* EXERCISE PROMPT
Please copy exactly the lines that run from the start of the entries to the line containing "(.inr (.inr rfl))", inclusive.

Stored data
+ + + + +
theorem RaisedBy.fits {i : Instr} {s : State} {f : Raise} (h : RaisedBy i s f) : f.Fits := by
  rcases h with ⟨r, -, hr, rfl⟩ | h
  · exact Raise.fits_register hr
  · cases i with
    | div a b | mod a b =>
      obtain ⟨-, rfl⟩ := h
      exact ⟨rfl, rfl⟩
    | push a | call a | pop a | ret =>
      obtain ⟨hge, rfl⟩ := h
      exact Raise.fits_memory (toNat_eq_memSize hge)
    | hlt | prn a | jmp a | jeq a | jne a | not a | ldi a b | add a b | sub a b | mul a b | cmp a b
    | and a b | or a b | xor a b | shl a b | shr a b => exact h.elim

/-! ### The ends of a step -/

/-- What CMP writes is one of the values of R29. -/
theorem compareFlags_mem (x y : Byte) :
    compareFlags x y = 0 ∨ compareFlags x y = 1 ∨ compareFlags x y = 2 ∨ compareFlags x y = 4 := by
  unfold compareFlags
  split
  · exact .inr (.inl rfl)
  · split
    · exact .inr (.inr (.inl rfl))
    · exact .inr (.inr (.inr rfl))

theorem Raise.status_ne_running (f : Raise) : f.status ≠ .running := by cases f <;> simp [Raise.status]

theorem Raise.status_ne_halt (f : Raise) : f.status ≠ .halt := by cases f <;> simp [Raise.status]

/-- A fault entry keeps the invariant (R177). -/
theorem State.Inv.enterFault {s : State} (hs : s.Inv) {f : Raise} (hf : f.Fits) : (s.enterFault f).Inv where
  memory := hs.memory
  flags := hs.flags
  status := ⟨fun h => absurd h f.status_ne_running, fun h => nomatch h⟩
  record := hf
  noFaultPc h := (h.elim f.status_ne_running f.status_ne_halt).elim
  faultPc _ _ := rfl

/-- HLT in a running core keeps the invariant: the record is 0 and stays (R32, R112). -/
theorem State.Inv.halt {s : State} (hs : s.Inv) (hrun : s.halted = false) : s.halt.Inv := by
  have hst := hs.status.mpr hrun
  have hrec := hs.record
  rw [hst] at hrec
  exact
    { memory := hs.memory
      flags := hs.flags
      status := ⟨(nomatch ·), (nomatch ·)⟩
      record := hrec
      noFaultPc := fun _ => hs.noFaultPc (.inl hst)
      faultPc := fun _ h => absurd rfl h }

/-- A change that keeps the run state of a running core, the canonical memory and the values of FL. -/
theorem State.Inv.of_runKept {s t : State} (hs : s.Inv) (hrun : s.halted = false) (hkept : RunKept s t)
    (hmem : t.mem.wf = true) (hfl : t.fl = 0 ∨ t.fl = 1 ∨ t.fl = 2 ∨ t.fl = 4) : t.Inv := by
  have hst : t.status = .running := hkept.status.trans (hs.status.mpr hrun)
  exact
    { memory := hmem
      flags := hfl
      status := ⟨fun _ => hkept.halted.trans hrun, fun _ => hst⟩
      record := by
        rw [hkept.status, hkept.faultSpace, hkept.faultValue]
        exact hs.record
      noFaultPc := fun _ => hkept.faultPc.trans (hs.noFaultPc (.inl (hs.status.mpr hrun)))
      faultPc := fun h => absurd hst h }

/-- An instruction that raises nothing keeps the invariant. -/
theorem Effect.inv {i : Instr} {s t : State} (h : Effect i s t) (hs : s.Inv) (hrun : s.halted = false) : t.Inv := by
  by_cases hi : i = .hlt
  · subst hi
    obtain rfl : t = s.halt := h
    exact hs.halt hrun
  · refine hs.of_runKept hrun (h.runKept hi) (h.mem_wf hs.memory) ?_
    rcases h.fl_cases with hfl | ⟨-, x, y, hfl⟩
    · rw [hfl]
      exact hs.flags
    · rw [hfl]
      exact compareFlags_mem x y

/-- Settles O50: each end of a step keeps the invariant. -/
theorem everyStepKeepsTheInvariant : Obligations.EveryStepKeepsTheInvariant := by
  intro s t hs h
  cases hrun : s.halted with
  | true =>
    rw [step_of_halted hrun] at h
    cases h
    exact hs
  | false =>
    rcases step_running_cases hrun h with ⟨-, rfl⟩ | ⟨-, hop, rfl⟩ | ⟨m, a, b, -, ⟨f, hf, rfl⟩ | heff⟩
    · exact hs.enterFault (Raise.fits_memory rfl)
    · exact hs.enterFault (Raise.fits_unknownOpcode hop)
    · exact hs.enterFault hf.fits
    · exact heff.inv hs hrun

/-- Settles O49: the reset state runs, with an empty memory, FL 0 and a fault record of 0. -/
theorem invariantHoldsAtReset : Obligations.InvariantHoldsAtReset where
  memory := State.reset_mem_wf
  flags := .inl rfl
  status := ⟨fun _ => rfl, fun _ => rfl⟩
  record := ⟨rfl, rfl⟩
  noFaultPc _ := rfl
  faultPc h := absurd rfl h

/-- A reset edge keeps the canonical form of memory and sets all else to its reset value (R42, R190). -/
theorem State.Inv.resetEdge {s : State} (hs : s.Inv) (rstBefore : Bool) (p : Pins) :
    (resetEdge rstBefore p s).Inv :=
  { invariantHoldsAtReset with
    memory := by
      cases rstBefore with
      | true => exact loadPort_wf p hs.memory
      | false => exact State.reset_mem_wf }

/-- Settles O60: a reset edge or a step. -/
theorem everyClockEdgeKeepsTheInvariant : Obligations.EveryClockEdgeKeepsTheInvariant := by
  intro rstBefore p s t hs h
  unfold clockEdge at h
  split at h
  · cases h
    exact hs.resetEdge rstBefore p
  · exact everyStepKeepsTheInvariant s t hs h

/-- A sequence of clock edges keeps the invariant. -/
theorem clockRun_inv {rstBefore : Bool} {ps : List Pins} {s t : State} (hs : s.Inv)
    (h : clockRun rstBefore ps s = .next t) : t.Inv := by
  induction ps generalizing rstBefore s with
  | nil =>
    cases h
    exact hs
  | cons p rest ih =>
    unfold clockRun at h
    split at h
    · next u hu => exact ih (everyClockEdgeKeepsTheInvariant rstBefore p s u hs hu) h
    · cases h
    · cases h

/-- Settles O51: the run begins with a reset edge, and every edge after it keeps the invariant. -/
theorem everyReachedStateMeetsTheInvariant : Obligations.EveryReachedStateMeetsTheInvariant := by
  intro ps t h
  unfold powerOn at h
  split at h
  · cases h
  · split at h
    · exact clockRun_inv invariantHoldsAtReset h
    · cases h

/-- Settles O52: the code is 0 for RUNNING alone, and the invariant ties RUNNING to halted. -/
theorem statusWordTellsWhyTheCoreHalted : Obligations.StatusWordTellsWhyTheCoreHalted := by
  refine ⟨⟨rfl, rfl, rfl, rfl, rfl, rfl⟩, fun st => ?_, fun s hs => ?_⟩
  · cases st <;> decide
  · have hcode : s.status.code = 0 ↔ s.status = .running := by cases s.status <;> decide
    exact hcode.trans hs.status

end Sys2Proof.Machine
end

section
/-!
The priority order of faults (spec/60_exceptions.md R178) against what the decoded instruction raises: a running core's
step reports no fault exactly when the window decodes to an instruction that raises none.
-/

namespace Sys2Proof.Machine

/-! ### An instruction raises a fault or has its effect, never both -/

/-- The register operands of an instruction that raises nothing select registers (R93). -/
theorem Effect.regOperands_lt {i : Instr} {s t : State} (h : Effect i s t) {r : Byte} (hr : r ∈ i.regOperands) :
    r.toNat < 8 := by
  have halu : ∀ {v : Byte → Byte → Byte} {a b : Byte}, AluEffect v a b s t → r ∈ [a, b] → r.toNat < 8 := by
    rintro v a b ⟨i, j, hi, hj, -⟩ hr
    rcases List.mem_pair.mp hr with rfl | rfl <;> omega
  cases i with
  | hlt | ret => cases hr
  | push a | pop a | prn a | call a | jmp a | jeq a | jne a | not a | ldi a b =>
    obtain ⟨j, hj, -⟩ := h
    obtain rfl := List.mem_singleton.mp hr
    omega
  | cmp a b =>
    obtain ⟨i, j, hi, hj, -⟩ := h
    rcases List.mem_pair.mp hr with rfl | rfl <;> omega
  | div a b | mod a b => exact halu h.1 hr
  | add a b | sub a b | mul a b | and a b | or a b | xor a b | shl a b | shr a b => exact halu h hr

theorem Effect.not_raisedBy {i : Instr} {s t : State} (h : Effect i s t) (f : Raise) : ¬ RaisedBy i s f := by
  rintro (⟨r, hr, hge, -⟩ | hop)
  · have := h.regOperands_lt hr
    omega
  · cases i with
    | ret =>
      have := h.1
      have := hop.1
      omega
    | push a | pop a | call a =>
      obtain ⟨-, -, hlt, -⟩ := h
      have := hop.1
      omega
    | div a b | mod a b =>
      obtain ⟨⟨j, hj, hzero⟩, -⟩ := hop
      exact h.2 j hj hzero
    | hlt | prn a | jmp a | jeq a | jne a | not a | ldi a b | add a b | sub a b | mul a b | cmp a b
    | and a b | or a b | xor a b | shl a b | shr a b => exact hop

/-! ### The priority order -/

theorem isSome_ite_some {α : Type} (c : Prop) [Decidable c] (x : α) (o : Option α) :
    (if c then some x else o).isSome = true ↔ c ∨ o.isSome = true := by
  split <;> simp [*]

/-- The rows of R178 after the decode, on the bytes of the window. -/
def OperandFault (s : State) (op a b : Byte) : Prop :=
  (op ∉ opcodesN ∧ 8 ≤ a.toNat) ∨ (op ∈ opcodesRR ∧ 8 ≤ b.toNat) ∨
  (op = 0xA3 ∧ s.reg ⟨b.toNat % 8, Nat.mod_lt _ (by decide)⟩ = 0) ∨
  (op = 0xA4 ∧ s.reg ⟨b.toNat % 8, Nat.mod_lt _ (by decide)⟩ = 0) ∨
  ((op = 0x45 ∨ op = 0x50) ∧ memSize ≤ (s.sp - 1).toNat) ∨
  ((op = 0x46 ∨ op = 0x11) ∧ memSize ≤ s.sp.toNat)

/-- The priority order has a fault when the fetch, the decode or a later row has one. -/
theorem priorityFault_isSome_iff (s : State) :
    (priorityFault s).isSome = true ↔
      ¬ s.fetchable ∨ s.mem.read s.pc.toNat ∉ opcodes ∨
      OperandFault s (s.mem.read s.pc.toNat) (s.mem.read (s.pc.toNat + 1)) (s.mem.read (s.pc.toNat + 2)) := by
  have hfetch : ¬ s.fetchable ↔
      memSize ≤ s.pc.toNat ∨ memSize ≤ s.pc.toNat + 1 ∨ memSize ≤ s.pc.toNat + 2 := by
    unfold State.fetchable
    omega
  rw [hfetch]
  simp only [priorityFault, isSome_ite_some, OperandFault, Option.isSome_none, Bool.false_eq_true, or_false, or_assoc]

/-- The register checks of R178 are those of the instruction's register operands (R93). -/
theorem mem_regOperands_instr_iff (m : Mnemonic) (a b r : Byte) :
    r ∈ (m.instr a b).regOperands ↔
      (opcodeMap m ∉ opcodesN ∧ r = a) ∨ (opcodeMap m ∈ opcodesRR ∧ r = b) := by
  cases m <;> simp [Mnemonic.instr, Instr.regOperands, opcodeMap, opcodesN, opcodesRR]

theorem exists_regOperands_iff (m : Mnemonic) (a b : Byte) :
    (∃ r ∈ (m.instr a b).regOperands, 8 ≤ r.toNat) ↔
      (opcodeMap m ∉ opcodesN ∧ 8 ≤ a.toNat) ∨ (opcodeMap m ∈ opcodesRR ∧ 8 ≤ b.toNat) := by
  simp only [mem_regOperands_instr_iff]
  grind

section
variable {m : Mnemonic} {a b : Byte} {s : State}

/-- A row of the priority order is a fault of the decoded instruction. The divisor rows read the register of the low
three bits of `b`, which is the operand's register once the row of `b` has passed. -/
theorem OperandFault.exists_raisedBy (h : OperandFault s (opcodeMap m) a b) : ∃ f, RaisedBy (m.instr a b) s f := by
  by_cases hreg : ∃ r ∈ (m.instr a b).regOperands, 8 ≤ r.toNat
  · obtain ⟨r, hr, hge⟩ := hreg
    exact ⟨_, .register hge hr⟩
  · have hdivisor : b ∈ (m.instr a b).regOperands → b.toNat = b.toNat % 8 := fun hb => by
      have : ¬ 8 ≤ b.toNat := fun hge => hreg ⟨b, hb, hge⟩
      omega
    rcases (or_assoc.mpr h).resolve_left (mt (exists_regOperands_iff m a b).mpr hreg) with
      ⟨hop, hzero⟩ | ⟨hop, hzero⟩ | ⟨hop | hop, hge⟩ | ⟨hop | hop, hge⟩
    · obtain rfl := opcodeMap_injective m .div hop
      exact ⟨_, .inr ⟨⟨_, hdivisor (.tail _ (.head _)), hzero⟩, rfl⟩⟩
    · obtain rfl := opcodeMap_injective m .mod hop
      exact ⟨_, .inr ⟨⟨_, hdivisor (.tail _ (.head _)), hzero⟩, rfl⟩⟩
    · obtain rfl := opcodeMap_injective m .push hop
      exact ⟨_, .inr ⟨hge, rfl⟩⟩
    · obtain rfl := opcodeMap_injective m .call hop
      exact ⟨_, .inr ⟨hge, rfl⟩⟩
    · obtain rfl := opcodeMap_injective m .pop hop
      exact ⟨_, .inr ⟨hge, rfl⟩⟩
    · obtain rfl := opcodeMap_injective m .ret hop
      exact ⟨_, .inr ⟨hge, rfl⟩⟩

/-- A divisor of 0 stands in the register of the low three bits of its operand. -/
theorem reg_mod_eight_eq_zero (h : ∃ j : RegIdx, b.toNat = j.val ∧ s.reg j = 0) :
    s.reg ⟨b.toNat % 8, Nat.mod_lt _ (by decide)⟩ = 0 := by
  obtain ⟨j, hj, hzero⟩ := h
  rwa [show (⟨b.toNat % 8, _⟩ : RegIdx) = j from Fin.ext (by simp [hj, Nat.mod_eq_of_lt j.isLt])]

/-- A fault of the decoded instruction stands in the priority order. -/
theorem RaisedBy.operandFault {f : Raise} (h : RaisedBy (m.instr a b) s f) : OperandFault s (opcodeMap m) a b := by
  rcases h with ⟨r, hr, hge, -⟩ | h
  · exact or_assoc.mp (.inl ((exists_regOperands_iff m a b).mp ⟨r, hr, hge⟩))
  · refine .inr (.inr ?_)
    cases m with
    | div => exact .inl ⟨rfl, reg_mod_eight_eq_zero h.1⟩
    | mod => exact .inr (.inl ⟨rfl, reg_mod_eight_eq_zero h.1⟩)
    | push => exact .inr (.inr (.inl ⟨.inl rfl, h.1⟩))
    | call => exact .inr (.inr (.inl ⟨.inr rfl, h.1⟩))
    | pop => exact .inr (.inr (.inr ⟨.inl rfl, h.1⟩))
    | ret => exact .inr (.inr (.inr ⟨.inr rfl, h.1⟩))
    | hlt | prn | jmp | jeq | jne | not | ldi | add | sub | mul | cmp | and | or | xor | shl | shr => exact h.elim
+ + + + +
* ANSWER SECTION
theorem RaisedBy.fits {i : Instr} {s : State} {f : Raise} (h : RaisedBy i s f) : f.Fits := by
  rcases h with ⟨r, -, hr, rfl⟩ | h
  · exact Raise.fits_register hr
  · cases i with
    | div a b | mod a b =>
      obtain ⟨-, rfl⟩ := h
      exact ⟨rfl, rfl⟩
    | push a | call a | pop a | ret =>
      obtain ⟨hge, rfl⟩ := h
      exact Raise.fits_memory (toNat_eq_memSize hge)
    | hlt | prn a | jmp a | jeq a | jne a | not a | ldi a b | add a b | sub a b | mul a b | cmp a b
    | and a b | or a b | xor a b | shl a b | shr a b => exact h.elim

/-! ### The ends of a step -/

/-- What CMP writes is one of the values of R29. -/
theorem compareFlags_mem (x y : Byte) :
    compareFlags x y = 0 ∨ compareFlags x y = 1 ∨ compareFlags x y = 2 ∨ compareFlags x y = 4 := by
  unfold compareFlags
  split
  · exact .inr (.inl rfl)
  · split
    · exact .inr (.inr (.inl rfl))
    · exact .inr (.inr (.inr rfl))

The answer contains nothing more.